I was overwhelmed with the want of him, and the tingling intensified.
And then Stacy Easter walked into the fantasy, crooked her finger, and he dropped me in a heartbeat.
And that thought pretty much killed the tingling.
"Damn." I opened my eyes, and looked around. Both of the other times I'd done it, I'd been seriously freaked out. Was it sparked by fear? Maybe. I looked at Betty. "Do you think you can scare me?"
Betty smiled. "Oh, honey, I'm not very - BOO!" and she lunged at me. It startled me a bit, but it wasn't enough. I closed my eyes and tried to clear my mind, opening it to receive something that would adequately freak me out, if I just kept my mind clear -
It's your magic, baby. Isn't it beautiful?
I saw Davina's face, smiling brightly as she watched the bat phone fly around her. Then she looked at me, and spoke, but it wasn't her voice, it was the guy from the alley, Cain.
Is your father Gabriel Ford?
No, I said, and the bat phone lunged at me. I ducked and fell to the floor.
This is your destiny, baby, Davina said, in her own voice now, as she moved toward me. It wasn't right, them not letting you be what you are.
My arms felt rubbery, tingly, hot, the energy buzzing through my body, and I cried out, afraid and desperate to get away.
I hadn't felt myself fall, but when the water hit my face, I sputtered to consciousness flat on my back on the floor of Betty's kitchen. I swiped at my eyes, yelled, "I'm okay!" and the water stopped. I looked up to see Betty standing over me, the cold water pitcher she kept in her refrigerator at the ready. I put my hand on my forehead, dizzy. My heart was still beating so fast and so hard, I could feel it. It almost felt outside of my chest. It almost felt -
It almost felt like it was crawling down my stomach.

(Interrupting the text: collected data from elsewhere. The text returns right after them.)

-- ==== Sys2Proof/Machine/Flume.lean ====
section
/-! DEFINITION. The flume and the dataflow table (R177 to R179, R332, R333): `chain` and `task`, with opcode-table rows
FLUME_ELEMENT and DATAFLOW_DISPATCH. -/
namespace Sys2Proof.Machine

/-! ### The descriptor (R178) -/

/-- Bytes of a descriptor as a number. -/
def descField (d : List Byte) (at' n : Nat) : Nat := leNat ((d.drop at').take n)
/-- The source address. -/
def descSrc (d : List Byte) : Nat := descField d 0 8
/-- The destination address. -/
def descDst (d : List Byte) : Nat := descField d 8 8
/-- The number of elements. -/
def descCount (d : List Byte) : Nat := descField d 16 4
/-- The offset of the barrier object. -/
def descBar (d : List Byte) : Nat := 8 * descField d 20 2
/-- The source space. -/
def descSsp (d : List Byte) : Nat := bits (descField d 23 1) 1 0
/-- The destination space. -/
def descDsp (d : List Byte) : Nat := bits (descField d 23 1) 3 2
/-- The operation words. -/
def descOps (d : List Byte) : List Word := (List.range (descField d 22 1)).map (fun j => BitVec.ofNat 32 (descField d (64 + 4 * j) 4))
/-- The constants of registers v8 to v15. -/
def descConsts (d : List Byte) : List Word := (List.range 8).map (fun j => BitVec.ofNat 32 (descField d (32 + 4 * j) 4))
/-- A chain with a local `.gl` destination owns its range (R181). -/
def descOwns (d : List Byte) : Bool := decide (descDsp d = 3) && decide (descDst d < 2 ^ 63)

/-! ### Operation words (R179) -/

/-- A word is one that the flume permits: from the set of `xiss` without lane-slice accesses, its register fields below
16, no overflow policy TRAP (R179). -/
def flumeWordOk (u : Word) : Bool :=
  !u.msb && (match decodePermitted u with
    | none => false
    | some i => i.wf && (match permittedFields i with
      | none => false
      | some fs => fs.all (fun f => decide (f.toNat < 16))) && (match i with
        | .cvtdn _ o _ _ _ _ _ => decide (o ≠ 3)
        | _ => true))

/-- The registers of element i before its first word: rounding code 110 means RNE, and the generator is seeded by the
thread's srseed ^ i (R179). The formats are those of the issuing thread at issue (PRESUMED: log entry 29). -/
def flumeThread (c : Chain) (i : Nat) (v : Word) : Thread :=
  let seed : Word := c.seed ^^^ BitVec.ofNat 32 i
  { Thread.start 0 0 16 (v :: List.replicate 7 0 ++ descConsts c.desc) 0 false with
    f := c.fmts, gen := if seed = 0 then 0x9E3779B9 else seed }

/-- The words that a flume checks on made-up data: an `fset`, whose value decides whether its check fails, is left out (R179). -/
def checkedWords (ws : List Word) : List Word := ws.filter (fun u => match decodePermitted u with
  | some (.fset _ _ _) => false
  | _ => true)

/-- A chain has a word that checks a format that its data give: no element of it is written before all have passed (R179). -/
def Chain.gated (c : Chain) : Bool := decide (checkedWords (descOps c.desc) ≠ descOps c.desc)

/-- Runs words on a working thread; none where one raises a cause. -/
def flumeWords : List Word → Ctx → Option Ctx
  | [], c => some c
  | u :: r, c =>
    match permittedWord u with
    | none => none
    | some b =>
      let d := (b { c with word := u, hs := HintSet.empty }).2
      if d.flag.isSome || d.stall || d.starve then none else flumeWords r d

/-- The value that the words give an element (R179). -/
def flumeValue (c : Chain) (i : Nat) (v : Word) : Option Word :=
  (flumeWords (descOps c.desc) (Ctx.start State.reset c.thread (flumeThread c i v) 0 .nothing)).map (fun d => d.th.reg 0)

/-- The checks of R178 and R179 that stop a chain at its issue; a word whose operands never fit is found on element 0 with a zero. -/
def chainOk (c : Chain) : Bool :=
  let d := c.desc
  decide (1 ≤ descField d 22 1) && decide (descField d 22 1 ≤ 8) && decide (1 ≤ descCount d) && decide (descSrc d % 4 = 0)
    && decide (descDst d % 4 = 0) && (descOps d).all flumeWordOk
    && (flumeWords (checkedWords (descOps d)) (Ctx.start State.reset c.thread (flumeThread c 0 0) 0 .nothing)).isSome

/-- The barrier of a chain, where it exists. -/
def State.chainBars (s : State) (c : Chain) : List BarName :=
  let b := BarName.object c.thread.teamId (descBar c.desc)
  if s.barExists b then [b] else []

/-- The chain that a thread's descriptor describes. -/
def Ctx.chainAt (c : Ctx) (off : Nat) : Chain :=
  let desc := Memory.read c.s.mem (c.s.coPa c.id.teamId off) 128
  { thread := c.id, stamp := c.s.stamp, asid := c.s.asidOf c.id.teamId, kernel := c.th.kernel, seed := c.th.srseed, fmts := c.th.f
    desc := desc, pending := List.range (descCount desc), tag := c.s.nextId, view := c.th.sofar }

I lifted my head and looked down. A red ceramic bunny nose twitched at me, pushing out from the back of the mug. The handle at the other end had contracted in on itself to form the tail. Above the face of the bunny, two flopped-over ears stretched out from the rim of the mug. The body of the mug was rounded, and it puffed in and out, like the thing was breathing. The foot of the ceramic mug had sprouted bunny feet. The top of the mug was still open, sort of as if the top hump of the bunny's back had been sliced off, but it contracted and moved as though a full back were there, invisible muscles working to propel the mug bunny as it hopped down my leg, where it dropped down, landing with an awkward clunk on Betty's white tiled floor. I shifted up and away from it until I was sitting with my back resting against the refrigerator, watching the mug bunny as it stuck its little nose under the cabinet and sniffed around. I looked down at my fingers, and could see the fading wisps of yellow light dancing around them, like strands of smoky yarn. I shook them out, and the strands danced away, then dissipated.

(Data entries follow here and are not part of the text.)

-- ==== Sys2Proof/Machine/Handles.lean ====
section
/-! DEFINITION. The pages that the tables map (R184), the priorities that residency handles give them (R165), and which lines L2 may
evict (R166). -/
namespace Sys2Proof.Machine

/-! ### The pages of an address space -/

/-- The numbers of the 8-byte words of a table of `n` that have a listed byte; the others read zero, an invalid entry. -/
def State.wordsIn (s : State) (a n : Nat) : List Nat :=
  ((s.mem.filter (fun c => decide (a ≤ c.1) && decide (c.1 < a + 8 * n))).map (fun c => (c.1 - a) / 8)).eraseDups

/-- What a table maps: first page, whether a block of 8,192, and the leaf. -/
structure Mapped where
  page  : Nat
  block : Bool
  entry : Nat
  deriving DecidableEq, Repr

/-- The pages below one level-2 entry (R184). -/
def State.mappedBelow (s : State) (asid page e2 : Nat) : List Mapped :=
  match s.walk asid (page * 65536) with
  | some (e, true) => [{ page := page, block := true, entry := e }]
  | _ =>
    if !pointerOk e2 then [] else
    (s.wordsIn (bits e2 47 16 * 65536) 8192).filterMap (fun i =>
      match s.walk asid ((page + i) * 65536) with
      | some (e, false) => some { page := page + i, block := false, entry := e }
      | _ => none)

/-- Every page that the tables of an address space map (R184). -/
def State.mapped (s : State) (asid : Nat) : List Mapped :=
  let root := s.read (bits (s.reg64 0x280030) 47 0 + 8 * asid) 8
  if bits root 0 0 = 0 ∨ bits root 8 1 ≠ 0 ∨ bits root 63 48 ≠ 0 then [] else
  (s.wordsIn (bits root 47 9 * 512) 64).flatMap (fun i =>
    let e1 := s.read (bits root 47 9 * 512 + 8 * i) 8
    if !pointerOk e1 then [] else
    (s.wordsIn (bits e1 47 16 * 65536) 8192).flatMap (fun j =>
      s.mappedBelow asid (i * 2 ^ 26 + j * 8192) (s.read (bits e1 47 16 * 65536 + 8 * j) 8)))

/-- The address spaces whose entry of the ASID table is not zero. -/
def State.asids (s : State) : List Nat := s.wordsIn (bits (s.reg64 0x280030) 47 0) 65536

/-- The number of pages that a leaf maps. -/
def Mapped.count (m : Mapped) : Nat := if m.block then 8192 else 1

/-- The physical address of what a leaf maps. -/
def Mapped.pa (m : Mapped) : Nat := leafPa m.entry m.block (m.page * 65536)

/-! ### Handles (R165) -/

/-- A handle covers a page. -/
def Handle.covers (h : Handle) (asid page : Nat) : Bool :=
  decide (h.asid = asid) && decide (h.base / 65536 ≤ page) && decide (page < h.base / 65536 + h.pages)

/-- The priority of a page: the highest of the handles that cover it, none where no handle does (R165). -/
def State.pageHandle (s : State) (asid page : Nat) : Option Nat :=
  s.handles.foldl (fun m p => if p.2.covers asid page then some (max (m.getD 0) p.2.prio) else m) none

/-- The handle has a page in a leaf. -/
def Handle.touches (h : Handle) (m : Mapped) : Bool :=
  decide (h.base / 65536 < m.page + m.count) && decide (m.page < h.base / 65536 + h.pages)

/-! ### L2 eviction (R166) -/

/-- The handles that name a line of L2 (R166). -/
def State.lineHandles (s : State) (line : Nat) : List Handle :=
  (s.handles.map (fun p => p.2)).filter (fun h => (s.mapped h.asid).any (fun m =>
    let page := m.page + (line * 512 - m.pa) / 65536
    decide (m.pa ≤ line * 512) && decide (line * 512 < m.pa + m.count * 65536) && h.covers h.asid page))

/-- How late a line was used last: its place among the lines in the order of their last use. -/
def State.lastUse (s : State) (line : Nat) : Nat := s.recent.idxOf line

/-- How late a handle was used last: the last use of any of its lines. -/
def State.handleUse (s : State) (h : Handle) : Nat :=
  s.recent.foldl (fun m l => if (s.lineHandles l).contains h then max m (s.lastUse l + 1) else m) 0

/-- The highest priority of some handles, none where there is none. -/
def topPrio (hs : List Handle) : Option Nat := hs.foldl (fun m h => some (max (m.getD 0) h.prio)) none

/-- A line that is left does not come before one of a handle in L2's order: it is of other handles, of a higher priority, or of the same one
and used no less recently (R166). -/
def State.evictsAfter (s : State) (line l : Nat) : Bool :=
  let mine := s.lineHandles line
  let hs := s.lineHandles l
  hs.all (fun h => !mine.contains h) && (match topPrio mine, topPrio hs with
    | some p, some q => decide (p < q) || (decide (p = q) && mine.any (fun h => hs.any (fun k => decide (s.handleUse h ≤ s.handleUse k))))
    | _, _ => false)

/-- L2 may evict a line together with others: those of no handle in the order of their last use; one of a handle only below priority 15, once no
line of no handle is left, with every line of that handle, and before no handle of lower priority or of the same one and used less recently
(R166; DEDUCED: log entry 84). The lines that are left are those with a record. -/
def State.mayEvict (s : State) (ls : List Nat) (line : Nat) : Bool :=
  let left := (s.scopeRec.map (fun p => p.1)).filter (fun l => !ls.contains l)
  match topPrio (s.lineHandles line) with
  | none => left.all (fun l => !(s.lineHandles l).isEmpty || decide (s.lastUse line ≤ s.lastUse l))
  | some p => decide (p < 15) && left.all (s.evictsAfter line)

/-- Every handle in L2 has priority 15: an access may proceed without allocating (R166). -/
def State.allPinned (s : State) : Bool :=
  s.handles.any (fun p => p.2.prio == 15) && s.scopeRec.all (fun p => (s.lineHandles p.1).any (fun h => h.prio == 15))

/-- After an access that has allocated no line: those that L2 did not hold keep no record (R164, R166). -/
def State.unallocated (s : State) (before : State) : State :=
  { s with scopeRec := s.scopeRec.filter (fun p => before.scopeRec.any (fun q => q.1 == p.1)) }

/-- L2 evicts lines, and the scopes recorded on them go (R164, R166). -/
def State.evictLines (s : State) (ls : List Nat) : State :=
  if ls.all (s.mayEvict ls) then { s with scopeRec := s.scopeRec.filter (fun p => !ls.contains p.1) } else s

end Sys2Proof.Machine
end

"I think I'm gonna need the day off work," I said, unable to take my eyes off the mug bunny.
Betty knelt down beside me and we were both silent for a long time, just watching the bunny. "Well, I'll be damned."
"Yeah," I said, trying to figure out a way to explain it. "So ... I'm thinking ... alien mutant virus?"
"Nope," Betty said.
I looked up at her. "Well, it can't be a brain tumor. Unless it's contagious and we're sharing delusions. But that..." I shook my head. "No, that doesn't make sense, either."
"It's not a brain tumor."
And then I looked up at her, noticing for the first time that she seemed neither amazed nor surprised that I had just turned her ordinary coffee mug into a living, breathing critter.
"Betty?" I said, suspicion in my voice. "You know something about this?"
Betty put her hand on my shoulder. "Livvy, I think it's time we had a talk."
* * *
I sat in Booth 9, staring at my hands folded in front of me on the table. Betty sat across from me, apparently waiting for me to start, but I didn't know where to start, so I just sat there, my mind so beyond reeling it was blank.